EXERCISE DESCRIPTION: Transcribe the full listing word for word, leaving nothing out.

BEGIN

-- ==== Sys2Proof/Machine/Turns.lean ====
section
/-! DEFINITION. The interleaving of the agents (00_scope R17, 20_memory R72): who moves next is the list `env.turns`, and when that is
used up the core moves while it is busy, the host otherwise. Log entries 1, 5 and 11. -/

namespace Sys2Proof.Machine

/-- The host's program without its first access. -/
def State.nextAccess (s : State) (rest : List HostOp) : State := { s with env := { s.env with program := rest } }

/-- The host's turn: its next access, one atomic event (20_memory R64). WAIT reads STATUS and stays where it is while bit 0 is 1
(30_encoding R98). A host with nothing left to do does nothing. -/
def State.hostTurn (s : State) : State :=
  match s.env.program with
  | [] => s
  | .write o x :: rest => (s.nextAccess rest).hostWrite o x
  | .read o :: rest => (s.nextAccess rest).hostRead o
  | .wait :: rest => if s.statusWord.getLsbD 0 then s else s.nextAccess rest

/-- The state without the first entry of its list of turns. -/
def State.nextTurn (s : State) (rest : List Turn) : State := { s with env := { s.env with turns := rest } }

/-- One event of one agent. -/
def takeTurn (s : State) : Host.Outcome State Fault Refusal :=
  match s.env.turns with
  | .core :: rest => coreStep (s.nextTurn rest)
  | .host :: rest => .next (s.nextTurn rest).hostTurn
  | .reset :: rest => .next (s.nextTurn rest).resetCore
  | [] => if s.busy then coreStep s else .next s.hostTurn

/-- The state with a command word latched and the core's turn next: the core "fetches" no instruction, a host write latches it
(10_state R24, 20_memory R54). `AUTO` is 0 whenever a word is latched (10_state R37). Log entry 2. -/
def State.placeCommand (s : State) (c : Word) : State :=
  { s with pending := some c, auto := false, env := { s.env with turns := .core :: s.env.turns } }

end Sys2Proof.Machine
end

END

RESULT BELOW:
-- ==== Sys2Proof/Machine/Turns.lean ====
section
/-! DEFINITION. The interleaving of the agents (00_scope R17, 20_memory R72): who moves next is the list `env.turns`, and when that is
used up the core moves while it is busy, the host otherwise. Log entries 1, 5 and 11. -/

namespace Sys2Proof.Machine

/-- The host's program without its first access. -/
def State.nextAccess (s : State) (rest : List HostOp) : State := { s with env := { s.env with program := rest } }

/-- The host's turn: its next access, one atomic event (20_memory R64). WAIT reads STATUS and stays where it is while bit 0 is 1
(30_encoding R98). A host with nothing left to do does nothing. -/
def State.hostTurn (s : State) : State :=
  match s.env.program with
  | [] => s
  | .write o x :: rest => (s.nextAccess rest).hostWrite o x
  | .read o :: rest => (s.nextAccess rest).hostRead o
  | .wait :: rest => if s.statusWord.getLsbD 0 then s else s.nextAccess rest

/-- The state without the first entry of its list of turns. -/
def State.nextTurn (s : State) (rest : List Turn) : State := { s with env := { s.env with turns := rest } }

/-- One event of one agent. -/
def takeTurn (s : State) : Host.Outcome State Fault Refusal :=
  match s.env.turns with
  | .core :: rest => coreStep (s.nextTurn rest)
  | .host :: rest => .next (s.nextTurn rest).hostTurn
  | .reset :: rest => .next (s.nextTurn rest).resetCore
  | [] => if s.busy then coreStep s else .next s.hostTurn

/-- The state with a command word latched and the core's turn next: the core "fetches" no instruction, a host write latches it
(10_state R24, 20_memory R54). `AUTO` is 0 whenever a word is latched (10_state R37). Log entry 2. -/
def State.placeCommand (s : State) (c : Word) : State :=
  { s with pending := some c, auto := false, env := { s.env with turns := .core :: s.env.turns } }

end Sys2Proof.Machine
end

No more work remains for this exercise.